LabVIEW

Your "Value in" contain a high 14th bit which is spurious (real value is 13 bit wide, as you state). If we mask this bit (or equivalently subtract 8192 from Value in), we still get the correct temperature, moreover it is possible to reverse the formula dividing by 128 first and then right-shifting 3 times (equivalent to binary division by 8), like in the attached example.

Hi pincpanter,

Thanks for the quick reply.

The upper portion of the .vi block diagram (Value in to Temp out) works perfectly.

In the lower portion, your solution of converting (Temp in x 16) to I16 then rotating -3 doesn't give the correct answer. For example entering 16000 in Value in gives a correct value of -24 for Temp out. However, entering -24 into Temp in gives an incorrect 8144 for Value out.

Thanks again.

Sorry, the multiplication factor in the lower portion must be 128 (16*8) instead of 16.

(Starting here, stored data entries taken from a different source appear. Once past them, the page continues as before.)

@[simp] theorem State.setPoolLine_turns (s : State) (c o : Nat) (i : Image) : (s.setPoolLine c o i).turns = s.turns := by simp [State.setPoolLine]
@[simp] theorem State.setPoolLine_cur (s : State) (c o : Nat) (i : Image) : (s.setPoolLine c o i).cur = s.cur := by simp [State.setPoolLine]
@[simp] theorem State.setPoolLine_side (s : State) (c o : Nat) (i : Image) : (s.setPoolLine c o i).side = s.side := by simp [State.setPoolLine]
@[simp] theorem State.setPoolLine_free (s : State) (c o : Nat) (i : Image) : (s.setPoolLine c o i).free = s.free := by simp [State.setPoolLine]
@[simp] theorem State.setPoolLine_fresh (s : State) (c o : Nat) (i : Image) : (s.setPoolLine c o i).fresh = s.fresh := by simp [State.setPoolLine]
@[simp] theorem State.setPoolLine_cyc (s : State) (c o : Nat) (i : Image) : (s.setPoolLine c o i).cyc = s.cyc := by simp [State.setPoolLine]
@[simp] theorem State.setPoolLine_quads (s : State) (c o : Nat) (i : Image) : (s.setPoolLine c o i).quads = s.quads := by simp [State.setPoolLine]
@[simp] theorem State.setPoolLine_dies (s : State) (c o : Nat) (i : Image) : (s.setPoolLine c o i).dies = s.dies := by simp [State.setPoolLine]
@[simp] theorem State.setPoolLine_hmask (s : State) (c o : Nat) (i : Image) : (s.setPoolLine c o i).hmask = s.hmask := by simp [State.setPoolLine]
@[simp] theorem State.setPoolLine_nstr (s : State) (c o : Nat) (i : Image) : (s.setPoolLine c o i).nstr = s.nstr := by simp [State.setPoolLine]
@[simp] theorem State.setPoolLine_contexts (s : State) (c o : Nat) (i : Image) : (s.setPoolLine c o i).contexts = s.contexts := by simp [State.setPoolLine]
@[simp] theorem State.setPoolLine_kernels (s : State) (c o : Nat) (i : Image) : (s.setPoolLine c o i).kernels = s.kernels := by simp [State.setPoolLine]
@[simp] theorem State.setPoolLine_partitions (s : State) (c o : Nat) (i : Image) : (s.setPoolLine c o i).partitions = s.partitions := by simp [State.setPoolLine]
@[simp] theorem State.setPoolLine_records (s : State) (c o : Nat) (i : Image) : (s.setPoolLine c o i).records = s.records := by simp [State.setPoolLine]
@[simp] theorem State.setPoolLine_members (s : State) (c o : Nat) (i : Image) : (s.setPoolLine c o i).members = s.members := by simp [State.setPoolLine]
@[simp] theorem State.setPoolLine_groups (s : State) (c o : Nat) (i : Image) : (s.setPoolLine c o i).groups = s.groups := by simp [State.setPoolLine]
@[simp] theorem State.setPoolLine_timers (s : State) (c o : Nat) (i : Image) : (s.setPoolLine c o i).timers = s.timers := by simp [State.setPoolLine]
@[simp] theorem State.setPoolLine_collectives (s : State) (c o : Nat) (i : Image) : (s.setPoolLine c o i).collectives = s.collectives := by simp [State.setPoolLine]
@[simp] theorem State.setPoolLine_shares (s : State) (c o : Nat) (i : Image) : (s.setPoolLine c o i).shares = s.shares := by simp [State.setPoolLine]
@[simp] theorem State.setPoolLine_queues (s : State) (c o : Nat) (i : Image) : (s.setPoolLine c o i).queues = s.queues := by simp [State.setPoolLine]
@[simp] theorem State.setPoolLine_graphs (s : State) (c o : Nat) (i : Image) : (s.setPoolLine c o i).graphs = s.graphs := by simp [State.setPoolLine]
@[simp] theorem State.setPoolLine_wakeRegs (s : State) (c o : Nat) (i : Image) : (s.setPoolLine c o i).wakeRegs = s.wakeRegs := by simp [State.setPoolLine]
@[simp] theorem State.setPoolLine_outbox (s : State) (c o : Nat) (i : Image) : (s.setPoolLine c o i).outbox = s.outbox := by simp [State.setPoolLine]
@[simp] theorem State.setPoolLine_notices (s : State) (c o : Nat) (i : Image) : (s.setPoolLine c o i).notices = s.notices := by simp [State.setPoolLine]
@[simp] theorem State.setPoolLine_checkpoints (s : State) (c o : Nat) (i : Image) : (s.setPoolLine c o i).checkpoints = s.checkpoints := by simp [State.setPoolLine]
@[simp] theorem State.setPoolLine_images (s : State) (c o : Nat) (i : Image) : (s.setPoolLine c o i).images = s.images := by simp [State.setPoolLine]
@[simp] theorem State.setPoolLine_device (s : State) (c o : Nat) (i : Image) : (s.setPoolLine c o i).device = s.device := by simp [State.setPoolLine]

/-- A record changes the kernels alone. -/
theorem State.postRecord_same (s : State) (k : Nat) (r : Rec) {α : Type} (g : State → α)
    (h : ∀ (s : State) (l : NMap Kernel), g { s with kernels := l } = g s) : g (s.postRecord k r) = g s := by
  unfold State.postRecord
  split
  · rfl
  · dsimp only
    split
    · exact h s _
    · exact h s _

However you did not mask the extra bit as I suggested. If you input 16000-8192 = 7808, calculations will be correct.

Hello again pincpanter,

Please forgive my ignorance.

The upper calculation works perfectly as is ("Value in" to "Temp out"). No changes needed.

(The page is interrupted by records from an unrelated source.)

-- ==== Sys2Proof/Tests/Slice0.lean ====
section
/-! SUPPORT. Tests of the model on small states, the smoke test of WellFormed, a witness for the hypotheses of every statement that has
any (witness_<Name>), and the words of the encoding tables. Expected results are worked out by hand from the rules cited. -/
set_option Elab.async false
namespace Sys2Proof.Tests
open Sys2Proof Sys2Proof.Machine Sys2Proof.Claims

/-- Words of the encoding tables from add to clz (R42 to R47). -/
theorem test_decode_add :
    decode 0x4058BB40#32 = .ok (.add .x 22#6 11#6 45#6) ∧
    decode 0x4058BB41#32 = .ok (.sub .x 22#6 11#6 45#6) ∧
    decode 0x4058BB42#32 = .ok (.and .x 22#6 11#6 45#6) ∧
    decode 0x4058BB43#32 = .ok (.or .x 22#6 11#6 45#6) ∧
    decode 0x4058BB44#32 = .ok (.xor .x 22#6 11#6 45#6) ∧
    decode 0x4058BB45#32 = .ok (.sll .x 22#6 11#6 45#6) ∧
    decode 0x4058BB46#32 = .ok (.srl .x 22#6 11#6 45#6) ∧
    decode 0x4058BB47#32 = .ok (.sra .x 22#6 11#6 45#6) ∧
    decode 0x4058BB48#32 = .ok (.mul .x 22#6 11#6 45#6) ∧
    decode 0x4058BB49#32 = .ok (.mulh .x 22#6 11#6 45#6) ∧
    decode 0x4058BB4A#32 = .ok (.mulhu .x 22#6 11#6 45#6) ∧
    decode 0x4058B00B#32 = .ok (.clz .x 22#6 11#6) :=
  ⟨rfl, rfl, rfl, rfl, rfl, rfl, rfl, rfl, rfl, rfl, rfl, rfl⟩

/-- Words of the encoding tables from slt to ori (R42 to R47). -/
theorem test_decode_slt :
    decode 0x4058BB4C#32 = .ok (.slt .x 22#6 11#6 45#6) ∧
    decode 0x4058BB4D#32 = .ok (.sltu .x 22#6 11#6 45#6) ∧
    decode 0x4058BB4E#32 = .ok (.seq .x 22#6 11#6 45#6) ∧
    decode 0x4058BB4F#32 = .ok (.sne .x 22#6 11#6 45#6) ∧
    decode 0x4058BB50#32 = .ok (.min .x 22#6 11#6 45#6) ∧
    decode 0x4058BB51#32 = .ok (.max .x 22#6 11#6 45#6) ∧
    decode 0x4058BB52#32 = .ok (.minu .x 22#6 11#6 45#6) ∧
    decode 0x4058BB53#32 = .ok (.maxu .x 22#6 11#6 45#6) ∧
    decode 0x4058BB54#32 = .ok (.sel .x 22#6 11#6 45#6) ∧
    decode 0x4158B8A1#32 = .ok (.addi .x 22#6 11#6 2209#12) ∧
    decode 0x4258B8A1#32 = .ok (.andi .x 22#6 11#6 2209#12) ∧
    decode 0x4358B8A1#32 = .ok (.ori .x 22#6 11#6 2209#12) :=
  ⟨rfl, rfl, rfl, rfl, rfl, rfl, rfl, rfl, rfl, rfl, rfl, rfl⟩

/-- Words of the encoding tables from xori to qflush (R42 to R47). -/
theorem test_decode_xori :
    decode 0x4458B8A1#32 = .ok (.xori .x 22#6 11#6 2209#12) ∧
    decode 0x4558B8A1#32 = .ok (.slti .x 22#6 11#6 2209#12) ∧
    decode 0x4658B8A1#32 = .ok (.sltiu .x 22#6 11#6 2209#12) ∧
    decode 0x4758B02D#32 = .ok (.slli .x 22#6 11#6 45#6) ∧
    decode 0x4758B42D#32 = .ok (.srli .x 22#6 11#6 45#6) ∧
    decode 0x4758B82D#32 = .ok (.srai .x 22#6 11#6 45#6) ∧
    decode 0x4858BB53#32 = .ok (.bfx .x 22#6 11#6 45#6 19#6) ∧
    decode 0x4958BB53#32 = .ok (.bfxs .x 22#6 11#6 45#6 19#6) ∧
    decode 0x4A5ABCDE#32 = .ok (.movi .x 22#6 179422#18) ∧
    decode 0x4B5BBEEF#32 = .ok (.movhi .x 22#6 3#2 48879#16) ∧
    decode 0x4E58B000#32 = .ok (.qmov .x 22#6 11#6) ∧
    decode 0x4F016000#32 = .ok (.qflush .x 22#6) :=
  ⟨rfl, rfl, rfl, rfl, rfl, rfl, rfl, rfl, rfl, rfl, rfl, rfl⟩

I am only trying to reverse the process in the lower calculation ("Temp in" to "Value out"). For instance, in the upper calculation, if "Value in" = 16000, "Temp out" will = -24. Good.

I would like the lower calculation to reverse this process, so if "Temp in" = -24, "Value out" will be = 16000. Can you please show me how to mask the extra bit?

Thank you for your time.

Your actual roll-over for your code occurs at a Value In of 4096 and repeats that every 8192.  That is why your 12288 number didn't seem quite correct as the initial rollover.  The reconstruction for Temp In should not give you a Value out of over 8192 as shown by pincpanter.

One problem is that (as noted) there seem to be extra "stuck bits" in the original example.  Your code notes that this acts as a 13-bit 2's complement binary.  13 bits means that the "real" values that matter to us are in the range of 0 .. 8191, so a value of 12288 (representing -256) is outside this range, having bit 13 (8192) "stuck" on -- the "real" (unsigned) number is 4096, or 2^12.  To get its signed value, we need to "extend the sign bit" (bit 12) -- the easiest way to do this is to test if the number is >= 4096 (i.e. has the sign bit set) and "extend" it by subtracting 2^13 (8192).

The "forward" algorithm thus is this:

Inverting this is straight-forward, except for handling the apparently "stuck" bit 13, which we can do at the very end:

The "false" cases above are just straight-through wires.

Wow, it's been a long time since I dealt with "offset-binary" and two's complement numbers.

Bob Schor